Now that I think about it, this model isn't perfect, because you could accelerate to 150 mph in the north direction, and then turn east and accelerate to 150 mph going in that direction for a total of 212 mph in the north east direction, so not a perfect solution.
I really do like Wongsungi's answer (with the Lorentz factor), but I wanted to note that the code can be simplified to have fewer floating-point operations.
Instead of calculating the Lorentz factor (which itself is a reciprocal) and then dividing by it, like this:
double lorentz_factor = 1/sqrt(b);
dv /= lorentz_factor;
simply multiply by the reciprocal of the Lorentz factor, like this:
double reciprocal_lorentz_factor = sqrt(b);
dv *= reciprocal_lorentz_factor;
This eliminates one floating-point operation from the code, and also eliminates the need to clamp b to DBL_MIN (it can now be clamped to 0 because we're not dividing anymore). Why divide by the reciprocal of x when you can just multiply by x?
Additionally, if you can guarantee that the magnitude of v will never exceed c, then you can eliminate the testing of b being less than zero.
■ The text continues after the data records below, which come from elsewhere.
-- ==== Sys2Proof/Laws/State.lean ====
section
/-! SUPPORT. One lemma per field for each shared update of the state, so that no proof unfolds a record update. -/

namespace Sys2Proof.Machine

variable (s : State) (f : Frame) (k : Kind) (op : CurOp) (b : Byte) (n : RegNum)

/-! ### cmdError -/

@[simp] theorem cmdError_lmax : (cmdError s).lmax = s.lmax := rfl
@[simp] theorem cmdError_curop : (cmdError s).curop = s.curop := rfl
@[simp] theorem cmdError_opst : (cmdError s).opst = s.opst := rfl
@[simp] theorem cmdError_rs : (cmdError s).rs = s.rs := rfl
@[simp] theorem cmdError_txidx : (cmdError s).txidx = s.txidx := rfl
@[simp] theorem cmdError_ie : (cmdError s).ie = s.ie := rfl
@[simp] theorem cmdError_status : (cmdError s).status = { s.status with cmderr := true } := rfl
@[simp] theorem cmdError_expect : (cmdError s).expect = s.expect := rfl
@[simp] theorem cmdError_rdtmo : (cmdError s).rdtmo = s.rdtmo := rfl
@[simp] theorem cmdError_deadline : (cmdError s).deadline = s.deadline := rfl
@[simp] theorem cmdError_txTo : (cmdError s).txTo = s.txTo := rfl
@[simp] theorem cmdError_txFrom : (cmdError s).txFrom = s.txFrom := rfl
@[simp] theorem cmdError_txLen : (cmdError s).txLen = s.txLen := rfl
@[simp] theorem cmdError_txBody : (cmdError s).txBody = s.txBody := rfl
@[simp] theorem cmdError_result : (cmdError s).result = s.result := rfl
@[simp] theorem cmdError_resTo : (cmdError s).resTo = s.resTo := rfl
@[simp] theorem cmdError_resFrom : (cmdError s).resFrom = s.resFrom := rfl
@[simp] theorem cmdError_resLen : (cmdError s).resLen = s.resLen := rfl
@[simp] theorem cmdError_resBody : (cmdError s).resBody = s.resBody := rfl
@[simp] theorem cmdError_malcnt : (cmdError s).malcnt = s.malcnt := rfl
@[simp] theorem cmdError_buf : (cmdError s).buf = s.buf := rfl
@[simp] theorem cmdError_blen : (cmdError s).blen = s.blen := rfl
@[simp] theorem cmdError_dlcnt : (cmdError s).dlcnt = s.dlcnt := rfl
@[simp] theorem cmdError_rtcnt : (cmdError s).rtcnt = s.rtcnt := rfl
@[simp] theorem cmdError_hRdata : (cmdError s).hRdata = s.hRdata := rfl
@[simp] theorem cmdError_lags : (cmdError s).lags = s.lags := rfl
@[simp] theorem cmdError_due : (cmdError s).due = s.due := rfl
@[simp] theorem cmdError_inbox : (cmdError s).inbox = s.inbox := rfl
@[simp] theorem cmdError_rxq : (cmdError s).rxq = s.rxq := rfl
@[simp] theorem cmdError_tx : (cmdError s).tx = s.tx := rfl
@[simp] theorem cmdError_ticks : (cmdError s).ticks = s.ticks := rfl
@[simp] theorem cmdError_cmdCount : (cmdError s).cmdCount = s.cmdCount := rfl
@[simp] theorem cmdError_readCount : (cmdError s).readCount = s.readCount := rfl

/-! ### acceptCommand -/

@[simp] theorem acceptCommand_lmax : (acceptCommand op s).lmax = s.lmax := rfl
@[simp] theorem acceptCommand_curop : (acceptCommand op s).curop = op := rfl
@[simp] theorem acceptCommand_opst : (acceptCommand op s).opst = s.opst := rfl
@[simp] theorem acceptCommand_rs : (acceptCommand op s).rs = s.rs := rfl
@[simp] theorem acceptCommand_txidx : (acceptCommand op s).txidx = s.txidx := rfl
@[simp] theorem acceptCommand_ie : (acceptCommand op s).ie = s.ie := rfl
@[simp] theorem acceptCommand_status : (acceptCommand op s).status = { s.status with busy := true, done := false, uxseen := false } := rfl
@[simp] theorem acceptCommand_expect : (acceptCommand op s).expect = s.expect := rfl
@[simp] theorem acceptCommand_rdtmo : (acceptCommand op s).rdtmo = s.rdtmo := rfl
@[simp] theorem acceptCommand_deadline : (acceptCommand op s).deadline = s.deadline := rfl
@[simp] theorem acceptCommand_txTo : (acceptCommand op s).txTo = s.txTo := rfl
@[simp] theorem acceptCommand_txFrom : (acceptCommand op s).txFrom = s.txFrom := rfl
@[simp] theorem acceptCommand_txLen : (acceptCommand op s).txLen = s.txLen := rfl
@[simp] theorem acceptCommand_txBody : (acceptCommand op s).txBody = s.txBody := rfl
@[simp] theorem acceptCommand_result : (acceptCommand op s).result = ResultReg.cleared := rfl
@[simp] theorem acceptCommand_resTo : (acceptCommand op s).resTo = 0 := rfl
@[simp] theorem acceptCommand_resFrom : (acceptCommand op s).resFrom = 0 := rfl
@[simp] theorem acceptCommand_resLen : (acceptCommand op s).resLen = 0 := rfl
@[simp] theorem acceptCommand_resBody : (acceptCommand op s).resBody = s.resBody := rfl
@[simp] theorem acceptCommand_malcnt : (acceptCommand op s).malcnt = 0 := rfl
@[simp] theorem acceptCommand_buf : (acceptCommand op s).buf = s.buf := rfl
@[simp] theorem acceptCommand_blen : (acceptCommand op s).blen = s.blen := rfl
@[simp] theorem acceptCommand_dlcnt : (acceptCommand op s).dlcnt = s.dlcnt := rfl
@[simp] theorem acceptCommand_rtcnt : (acceptCommand op s).rtcnt = s.rtcnt := rfl
@[simp] theorem acceptCommand_hRdata : (acceptCommand op s).hRdata = s.hRdata := rfl
@[simp] theorem acceptCommand_lags : (acceptCommand op s).lags = s.lags := rfl
@[simp] theorem acceptCommand_due : (acceptCommand op s).due = s.due := rfl
@[simp] theorem acceptCommand_inbox : (acceptCommand op s).inbox = s.inbox := rfl
@[simp] theorem acceptCommand_rxq : (acceptCommand op s).rxq = s.rxq := rfl
@[simp] theorem acceptCommand_tx : (acceptCommand op s).tx = s.tx := rfl
@[simp] theorem acceptCommand_ticks : (acceptCommand op s).ticks = s.ticks := rfl
@[simp] theorem acceptCommand_cmdCount : (acceptCommand op s).cmdCount = s.cmdCount + 1 := rfl
@[simp] theorem acceptCommand_readCount : (acceptCommand op s).readCount = s.readCount := rfl

/-! ### latchFrame -/

@[simp] theorem latchFrame_lmax : (latchFrame f s).lmax = s.lmax := rfl
@[simp] theorem latchFrame_curop : (latchFrame f s).curop = s.curop := rfl
@[simp] theorem latchFrame_opst : (latchFrame f s).opst = s.opst := rfl
@[simp] theorem latchFrame_rs : (latchFrame f s).rs = s.rs := rfl
@[simp] theorem latchFrame_txidx : (latchFrame f s).txidx = s.txidx := rfl
@[simp] theorem latchFrame_ie : (latchFrame f s).ie = s.ie := rfl
@[simp] theorem latchFrame_status : (latchFrame f s).status = s.status := rfl
@[simp] theorem latchFrame_expect : (latchFrame f s).expect = s.expect := rfl
@[simp] theorem latchFrame_rdtmo : (latchFrame f s).rdtmo = s.rdtmo := rfl
@[simp] theorem latchFrame_deadline : (latchFrame f s).deadline = s.deadline := rfl
@[simp] theorem latchFrame_txTo : (latchFrame f s).txTo = s.txTo := rfl
@[simp] theorem latchFrame_txFrom : (latchFrame f s).txFrom = s.txFrom := rfl
@[simp] theorem latchFrame_txLen : (latchFrame f s).txLen = s.txLen := rfl
@[simp] theorem latchFrame_txBody : (latchFrame f s).txBody = s.txBody := rfl
@[simp] theorem latchFrame_result : (latchFrame f s).result = { s.result with cls := some (classify f), valid := true } := rfl
@[simp] theorem latchFrame_resTo : (latchFrame f s).resTo = f.dst := rfl
@[simp] theorem latchFrame_resFrom : (latchFrame f s).resFrom = f.src := rfl
@[simp] theorem latchFrame_resLen : (latchFrame f s).resLen = f.body.length := rfl
@[simp] theorem latchFrame_resBody : (latchFrame f s).resBody = s.resBody.writeList 0 f.body := rfl
@[simp] theorem latchFrame_malcnt : (latchFrame f s).malcnt = s.malcnt := rfl
@[simp] theorem latchFrame_buf : (latchFrame f s).buf = s.buf := rfl
@[simp] theorem latchFrame_blen : (latchFrame f s).blen = s.blen := rfl
@[simp] theorem latchFrame_dlcnt : (latchFrame f s).dlcnt = s.dlcnt := rfl
@[simp] theorem latchFrame_rtcnt : (latchFrame f s).rtcnt = s.rtcnt := rfl
@[simp] theorem latchFrame_hRdata : (latchFrame f s).hRdata = s.hRdata := rfl
@[simp] theorem latchFrame_lags : (latchFrame f s).lags = s.lags := rfl
@[simp] theorem latchFrame_due : (latchFrame f s).due = s.due := rfl
@[simp] theorem latchFrame_inbox : (latchFrame f s).inbox = s.inbox := rfl
@[simp] theorem latchFrame_rxq : (latchFrame f s).rxq = s.rxq := rfl
@[simp] theorem latchFrame_tx : (latchFrame f s).tx = s.tx := rfl
@[simp] theorem latchFrame_ticks : (latchFrame f s).ticks = s.ticks := rfl
@[simp] theorem latchFrame_cmdCount : (latchFrame f s).cmdCount = s.cmdCount := rfl
@[simp] theorem latchFrame_readCount : (latchFrame f s).readCount = s.readCount := rfl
Finally, you can eliminate two additional sqrt() operations by using length_squared() instead of length() in the outer if statement:
if (new_v.length_squared() > v.length_squared())
{
const float c = 4;
float b = 1 - v.length_squared()/(c*c);
if (b < 0) b = 0;
double reciprocal_lorentz_factor = sqrt(b);
dv *= reciprocal_lorentz_factor;
}
This may only make a 0.1% difference in speed, but I think the code is simpler this way.
You need to have three variables for your ship, which you update at each physics time step based on the forces that are acting on it. These will be mass, position, and velocity. (note that position and velocity are single numbers but vectors). At each physics time step you update the position based on the velocity, and the velocity based on the acceleration. you calculate the acceleration based on the forces acting on the ship (gravity, friction, engines)
Newton's equation for force is F = M*A We can rearrange that to A = F/M to get Acceleration. Basically you need to figure out how much the ship should accelerate, and in which direction (vector), then add that acceleration to the ship's velocity, and add the ship's velocity to its position.
Here is the code you should execute each physics time step (I hope you can fill in the blanks) please ask if this is not enough detail
gravity = //calculate force of gravity acting on ship from Newton's law of universal gravitation
friction = //ten percent of the ship's velocity vector, in the opposite direction
engines = 0
if (engines_are_firing)
engines = 500
forces = gravity + friction + engines
acceleration = forces / ship.mass
ship.velocity += acceleration
ship.position += velocity
redraw()
Your question is difficult for me to understand but it seems like you're not using real physics for this game. Have you considered using real physics equations such as velocity, acceleration, force, etc?
Edit:
After your edits, I think I have a better understanding. You are simply keeping track of the current velocity (or something similar) but you don't keep track of the force where that velocity comes from. The ship should not be storing any of that information (other than engine thrust) -- it should come from the environment the ship is in.
For instance, the environment has a gravity vector (directional force) so you would need to take that into account when calculating the directional force provided by the engine.
Your ship should be storing its own engine force, acceleration, and velocity.